WHAT TO PRODUCE - Below this line is a set of entries; quote exactly the lines from the line that contains "(itemAccepted s e tag = true" to the line that contains "(v.st ≠ .up → exec (.laneLoss", both lines included.

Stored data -
◇ ◇ ◇ ◇
/-- With the PLL locked a boundary adds 1 to CE_STROKE_CNT and marks TB. In HOLD every slot with HOLD_ACT 1 has TGT 0.
An armed exchange, with no computation open, swaps OUT, CRIT and HOLD_ACT of the two slots and is no longer armed.
With no exchange armed, the Telltale not STOPPING, the device not in HOLD and no critical slot open: a slot not due at
the new count is unchanged; a due slot whose last computation is still open overruns, its results discarded and OVR
counted; a due STOPPING slot ends its shut-down and sends SAFE; a due slot that must skip reads FROZEN and nothing
else of it changes but its overrun run and its due boundary; every other due slot is ready or waits. A critical slot
with OVR_RUN 2 that overruns latches CRIT as a HOLD cause. A lane takes the first ready slot, which latches its
registers and sources; nothing else changes. The model's own choices that it touches are log entries 26 and 28. -/
def Obligations.StrokeSchedule : Prop :=
  (∀ (t : Time) (s : State), s.gl.locked = true → let n := (s.ce.cnt + 1).toNat
      ∃ u, exec (.strokeBoundary t) s = .next u ∧ u.ce.cnt = s.ce.cnt + 1 ∧ u.ce.tb = (advance t s).tb
        ∧ (s.gl.cur = .hold → s.ce.swap = none → s.tt.unit.st ≠ .stopping → u.ce.holdOn = true
          ∧ ∀ i, bits (slotOf s i).regs.ctl 28 2 = 1 → (slotOf u i).regs.ramp.tgt = 0)
        ∧ (∀ a b copy, s.ce.swap = some (a, b, copy) → a ≠ b → (∀ k, slotOpen s k = false) → s.tt.unit.st ≠ .stopping → u.ce.swap = none
          ∧ (slotOf u a).regs.out = (slotOf s b).regs.out ∧ (slotOf u b).regs.out = (slotOf s a).regs.out
          ∧ slotCrit (slotOf u a) = slotCrit (slotOf s b) ∧ slotCrit (slotOf u b) = slotCrit (slotOf s a)
          ∧ bits (slotOf u a).regs.ctl 28 2 = bits (slotOf s b).regs.ctl 28 2
          ∧ bits (slotOf u b).regs.ctl 28 2 = bits (slotOf s a).regs.ctl 28 2)
        ∧ (s.ce.swap = none → (s.ce.slots.map Prod.fst).Nodup →
          (∀ i, slotCrit (slotOf s i) = true → slotDue n (slotOf s i) = true → slotOpen s i = true → (slotOf s i).ovrRun = 2 →
            u.gl.latched.getLsbD 0 = true)
          ∧ (s.tt.unit.st ≠ .stopping → s.gl.cur ≠ .hold → (∀ k, slotCrit (slotOf s k) = true → slotOpen s k = false) →
            u.ce.swap = none ∧ u.ce.holdOn = false
            ∧ let r := { advance t s with ce := { s.ce with holdOn := false } }
              ∀ i, let v := slotOf s i; let w := slotOf u i
                (slotDue n v = false → w = v)
                ∧ (slotDue n v = true → slotOpen s i = true → w.run = none ∧ w.overrun = true ∧ w.ovr = satInc v.ovr
                  ∧ u.ce.ovrAny.getLsbD i = decide (i < 64) ∧ (v.unit.st ≠ .stopping → w.vals = v.vals))
                ∧ (slotDue n v = true → slotOpen s i = false → v.unit.st = .stopping → w.unit = unitDone v.unit
                  ∧ (v.regs.out.getLsbD 7 = true → bits v.regs.out 0 7 < 96 →
                    Sent s u (.packet (bits v.regs.out 0 7 / 4) (bits v.regs.out 0 7 % 4) v.regs.safe)))
                ∧ (slotDue n v = true → slotOpen s i = false → v.unit.st ≠ .stopping → slotSkips r i = true →
                  w = { v with frozen := true, ovrRun := 0, dueTb := r.tb, dueCnt := n })
                ∧ (slotDue n v = true → v.unit.st ≠ .stopping → slotSkips r i = false → w.frozen = false ∧ w.dueTb = r.tb
                  ∧ w.dueCnt = n ∧ (i ∈ u.ce.ready ∨ ∃ l, (i, l) ∈ u.ce.waiting)))))
    ∧ (∀ (t : Time) (s : State), s.gl.locked = false → exec (.strokeBoundary t) s = .next s)
    ∧ (∀ (t : Time) (s : State), (s.ce.ready = [] → exec (.slotStart t) s = .next (advance t s))
      ∧ ∀ i rest, s.ce.ready = i :: rest → ∃ u l, exec (.slotStart t) s = .next u ∧ u.ce.ready = rest
        ∧ slotOf u i = { slotOf s i with run := some l } ∧ (∀ k, k ≠ i → slotOf u k = slotOf s k)
        ∧ (u.ce.waiting, u.ce.due, u.ce.cnt, u.ce.swap) = (s.ce.waiting, s.ce.due, s.ce.cnt, s.ce.swap)
        ∧ let r := (slotOf s i).regs; let a := advance t s
          l.regs = r ∧ l.vals = (slotOf s i).vals ∧ l.m = srcValue a (bits r.src0 0 16) ∧ l.f = srcValue a (bits r.src0 16 16)
          ∧ l.s1 = srcValue a (bits r.src1 0 16) ∧ l.s2 = srcValue a (bits r.src1 16 16)
          ∧ (s.tt.unit.st ≠ .running → l.injSp = 0 ∧ l.injErr = 0 ∧ l.injOut = 0))

/-- A completed computation of a slot with no section enabled and no learning table leaves y at OMIN to OMAX of the
saturated sum of the gains' terms, e_prev at the saturated error, integ at its clamped update, with the start's rules
for e_prev and BUMPLESS; it counts SEQ, ends the overrun run, sends y to OUT.DEST where DEST_EN is 1, and leaves every
slot but 12 and 13 alone. The last one a STOPPING Telltale waited for stops it. EN 1 starts a STOPPED slot in
CALIBRATE or SERVICE (0 to 23 in SERVICE only): histories, integ and r cleared, ramp_sp from TGT; in any other mode it
is ignored. EN 0 makes a RUNNING slot STOPPING. CE_SWAP with GO arms an exchange. RC_DATA reads or writes the entry at
RC_ADDR, which advances. The model's own choices that it touches are log entry 26. -/
def Obligations.SlotComputation : Prop :=
  (∀ (t : Time) (slot : BitVec 6) (s : State), let i := slot.toNat; let v := slotOf s i
      (v.run = none → exec (.slotComplete t slot) s = .next (advance t s))
      ∧ (∀ l, v.run = some l → s.tt.unit.st ≠ .stopping → (∀ g ∈ l.regs.sects, g.en = false) → l.bin = none →
        let r := l.regs; let g := r.gains
        let spIn := if v.fresh = true ∧ r.ctl.getLsbD 4 = true then l.m * 65536 else l.vals.rampSp
        let x := satN 32 (satN 32 (rne spIn 16 + l.s1 + l.s2 + l.injSp) - l.m + l.injErr)
        let d := x - (if v.fresh = true then x else l.vals.ePrev)
        let w := satN 32 (term g.kp x + rne l.vals.integ 16 + term g.kd d + term g.kff l.f + l.injOut)
        let y := max (i32 r.omin) (min w (i32 r.omax))
        ∃ u, exec (.slotComplete t slot) s = .next u
          ∧ (slotOf u i).vals.y = y ∧ (slotOf u i).vals.ePrev = x
          ∧ (slotOf u i).vals.integ = max (i32 r.imin * 65536)
            (min (satN 48 (l.vals.integ + iterm g.ki x + iterm g.kaw (y - w))) (i32 r.imax * 65536))
          ∧ (slotOf u i).run = none ∧ (slotOf u i).fresh = false ∧ (slotOf u i).ovrRun = 0 ∧ (slotOf u i).seq = v.seq + 1
          ∧ (slotOf u i).unit = (if v.unit.st = .starting then unitDone v.unit else v.unit)
          ∧ (∀ k, k ≠ i → k ≠ 12 → k ≠ 13 → slotOf u k = slotOf s k)
          ∧ (r.out.getLsbD 7 = true → bits r.out 0 7 < 96 → tabGet 0 u.sp.cmd (bits r.out 0 7) = w32 y
            ∧ Sent s u (.packet (bits r.out 0 7 / 4) (bits r.out 0 7 % 4) (w32 y)))
          ∧ (r.out.getLsbD 7 = false → u.sp = s.sp))
      ∧ (∀ l, v.run = some l → l.quiet = true → s.tt.unit.st = .stopping → s.tt.unit.latch = none →
        (∀ k ∈ s.tt.left, k = i) → ∃ u, exec (.slotComplete t slot) s = .next u ∧ u.tt.unit = unitStopped ∧ u.tt.left = []))
    ∧ (∀ (t : Time) (slot : BitVec 6) (value : Word) (s : State), let i := slot.toNat; let v := slotOf s i
      (s.gl.cur = .service ∨ (s.gl.cur = .calibrate ∧ 24 ≤ i) → bits value 24 4 ≤ 8 → bits value 28 2 ≠ 3 →
        (v.unit.st = .stopped → ∃ u, exec (.loopStart t slot value) s = .next u ∧ (∀ k, k ≠ i → slotOf u k = slotOf s k)
          ∧ let w := slotOf u i
            w.unit = { st := .starting, latch := none } ∧ w.regs = { v.regs with ctl := (value &&& 0x3FFFFF1E#32) ||| 1#32 }
            ∧ w.fresh = true ∧ w.vals = { v.vals with hist := List.replicate 8 sectHistZero, integ := 0, rate := 0
                                                      rampSp := i32 v.regs.ramp.tgt * 65536 })
        ∧ (v.unit.st = .running → ∃ u, exec (.loopStop t slot value) s = .next u ∧ (∀ k, k ≠ i → slotOf u k = slotOf s k)
          ∧ slotOf u i = { v with unit := { st := .stopping, latch := none }
                                  regs := { v.regs with ctl := value &&& 0x3FFFFF1E#32 } }))
      ∧ (s.gl.cur ≠ .service → s.gl.cur ≠ .calibrate → exec (.loopStart t slot value) s = .next (advance t s))
      ∧ (s.gl.cur ≠ .service → i < 24 → exec (.loopStart t slot value) s = .next (advance t s)
        ∧ exec (.loopStop t slot value) s = .next (advance t s)))
    ∧ (∀ (t : Time) (value : Word) (s : State), s.gl.cur ≠ .reset → s.gl.cur ≠ .fill →
      ∃ u, exec (.ceSwapWrite t value) s = .next u ∧ u.ce.slots = s.ce.slots
        ∧ (value.getLsbD 31 = true → u.ce.swap = some (bits value 0 6, bits value 8 6, value.getLsbD 16)))
    ∧ ∀ (t : Time) (slot : BitVec 6) (s : State), let i := slot.toNat; let v := slotOf s i
      let next : Slot := { v with vals := { v.vals with rcAddr := (v.vals.rcAddr + 1) % 1024 } }
      (regsLive s = true → ∃ u, exec (.rcDataAccess t slot none) s = .next u ∧ slotOf u i = next
        ∧ u.out = .readValue 0 (0x18098 + 1024 * (i % 32)) ((w32 (tabGet 0 v.vals.table v.vals.rcAddr)).setWidth 64) :: s.out
        ∧ ∀ k, k ≠ i → slotOf u k = slotOf s k)
      ∧ (∀ value : Word, s.gl.cur = .service ∨ (24 ≤ i ∧ s.gl.cur ≠ .reset ∧ s.gl.cur ≠ .fill) →
        ∃ u, exec (.rcDataAccess t slot (some value)) s = .next u
          ∧ (slotOf u i).vals.rcAddr = (v.vals.rcAddr + 1) % 1024 ∧ tabGet 0 (slotOf u i).vals.table v.vals.rcAddr = i32 value
          ∧ (∀ k, k ≠ v.vals.rcAddr → tabGet 0 (slotOf u i).vals.table k = tabGet 0 v.vals.table k)
          ∧ ∀ k, k ≠ i → slotOf u k = slotOf s k)
      ∧ (∀ value : Word, s.gl.cur ≠ .service → i < 24 → exec (.rcDataAccess t slot (some value)) s = .next (advance t s))

/-- A cell of a lane that is not UP does nothing; one whose session is none of the lane's last 8 counts in STALE and
does nothing else. An accepted status cell writes its 60 bytes of the record. A read-sample cell of an active channel
under its epoch moves the channel's front end on by its 80 samples and any that are missing before them; under another
epoch or for a channel that is not active the 80 items count as stale and the front end stops. A lane lost while UP
counts the loss; up to RETRY losses it trains anew under a sleeping entry and a new session, above that it is benched
with CAUSE 5; copies on its channels are doomed and do not count. Failed training benches it. Training with one valid
record on both lanes of the module brings the lane UP and active, with the record taken and, where the serial differs
from the stored one, CHANGED set; with no valid record the module does not answer. The model's own choices that it
touches are log entries 13 and 33. -/
def Obligations.LanesAndCells : Prop :=
  (∀ (t : Time) (lane : BitVec 4) (session : BitVec 12) (cell : BitVec 512) (s : State), let l := lane.toNat; let v := laneOf s l
      (v.st ≠ .up → exec (.readSampleCell t lane session cell) s = .next (advance t s)
        ∧ exec (.servoSampleCell t lane session cell) s = .next (advance t s)
        ∧ exec (.headStatusCell t lane session cell) s = .next (advance t s))
      ∧ (v.st = .up → (∀ h ∈ v.hist, h.1 ≠ session) →
        let u := setLane l { v with stale := satInc v.stale } (advance t s)
        exec (.readSampleCell t lane session cell) s = .next u ∧ exec (.servoSampleCell t lane session cell) s = .next u
        ∧ exec (.headStatusCell t lane session cell) s = .next u)
      ∧ (v.st = .up → ∀ tag, tagOf s l session (1188 + l) = some tag → cellType cell = 3 → itemAccepted s (1188 + l) tag = true →
        ∃ u, exec (.headStatusCell t lane session cell) s = .next u ∧ u.lk.lanes = s.lk.lanes ∧ u.lk.heads = s.lk.heads
          ∧ ∀ k, tabGet 0 u.lk.status k =
            let o := 60 * cellField cell 16 12
            if 2048 * l + o ≤ k ∧ k < 2048 * l + min 2048 (o + 60)
              then BitVec.ofNat 8 (bits cell (472 - 8 * (k - (2048 * l + o))) 8) else tabGet 0 s.lk.status k)
      ∧ (v.st = .up → let e := 64 * l + cellField cell 22 6; ∀ tag, tagOf s l session e = some tag → cellType cell = 1 →
        (itemAccepted s e tag = true → (crewOf s e).st = .active → frontRuns s = true →
          ∃ u f, exec (.readSampleCell t lane session cell) s = .next u ∧ frontOf u e = some f
            ∧ let n := match frontOf s e with | some g => g.n | none => cellField cell 0 22
              f.n = n + (cellField cell 0 22 + 2 ^ 22 - n % 2 ^ 22) % 2 ^ 22 + 80)
        ∧ (itemAccepted s e tag = false ∨ (crewOf s e).st ≠ .active →
          ∃ u, exec (.readSampleCell t lane session cell) s = .next u ∧ frontOf u e = none
            ∧ tabGet 0 u.crew.stale (rosterClass e) = satAdd (tabGet 0 s.crew.stale (rosterClass e)) 80)))
    ∧ (∀ (t : Time) (lane : BitVec 4) (s : State), let l := lane.toNat; let v := laneOf s l
      (v.st ≠ .up → exec (.laneLoss t lane) s = .next (advance t s))
      ∧ (v.st = .up → ∃ u, exec (.laneLoss t lane) s = .next u ∧ (laneOf u l).losses = v.losses + 1
        ∧ (∀ c ∈ u.wr.copies, c.elem / 64 = l → c.doomed = true ∧ c.counts = false)
        ∧ (v.losses + 1 ≤ bits s.lk.ctl 0 4 → (laneOf u l).st = .training ∧ (laneOf u l).phase = 1
          ∧ (crewOf u (1188 + l)).st = .sleeping
          ∧ ((crewOf s (1188 + l)).st = .active → (laneOf u l).session = v.session + 1 ∧ (crewOf u (1188 + l)).epoch = (crewOf s (1188 + l)).epoch + 1))
        ∧ (bits s.lk.ctl 0 4 < v.losses + 1 → (laneOf u l).st = .down ∧ (crewOf u (1188 + l)).st = .benched
          ∧ ((crewOf s (1188 + l)).st ≠ .benched → (crewOf u (1188 + l)).cause = 5))))
    ∧ ∀ (t : Time) (lane : BitVec 4) (lower upper : List Byte) (s : State), let l := lane.toNat; let v := laneOf s l; let m := l / 2
      (v.st ≠ .training → ∀ ok, exec (.laneTrainingDone t lane ok lower upper) s = .next (advance t s))
      ∧ (v.st = .training → (∃ u, exec (.laneTrainingDone t lane false lower upper) s = .next u ∧ (laneOf u l).st = .down
          ∧ (crewOf u (1188 + l)).st = .benched)
        ∧ (upper = lower → ∃ u, exec (.laneTrainingDone t lane true lower upper) s = .next u
          ∧ if recordOk lower = true then (laneOf u l).st = .up ∧ (laneOf u l).phase = 4 ∧ (crewOf u (1188 + l)).st = .active
              ∧ (headOf u m).valid = true ∧ (headOf u m).serial = recordSerial lower ∧ (headOf u m).record = lower.take 1044
              ∧ (recordSerial lower ≠ (headOf s m).stored → (headOf u m).changed = true ∧ (headOf u m).stored = recordSerial lower)
            else (headOf u m).valid = false ∧ (headOf u m).noAnswer = true ∧ (crewOf u (1188 + l)).st = .benched))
◇ ◇ ◇ ◇
SOLVED PROBLEM -
        (itemAccepted s e tag = true → (crewOf s e).st = .active → frontRuns s = true →
          ∃ u f, exec (.readSampleCell t lane session cell) s = .next u ∧ frontOf u e = some f
            ∧ let n := match frontOf s e with | some g => g.n | none => cellField cell 0 22
              f.n = n + (cellField cell 0 22 + 2 ^ 22 - n % 2 ^ 22) % 2 ^ 22 + 80)
        ∧ (itemAccepted s e tag = false ∨ (crewOf s e).st ≠ .active →
          ∃ u, exec (.readSampleCell t lane session cell) s = .next u ∧ frontOf u e = none
            ∧ tabGet 0 u.crew.stale (rosterClass e) = satAdd (tabGet 0 s.crew.stale (rosterClass e)) 80)))
    ∧ (∀ (t : Time) (lane : BitVec 4) (s : State), let l := lane.toNat; let v := laneOf s l
      (v.st ≠ .up → exec (.laneLoss t lane) s = .next (advance t s))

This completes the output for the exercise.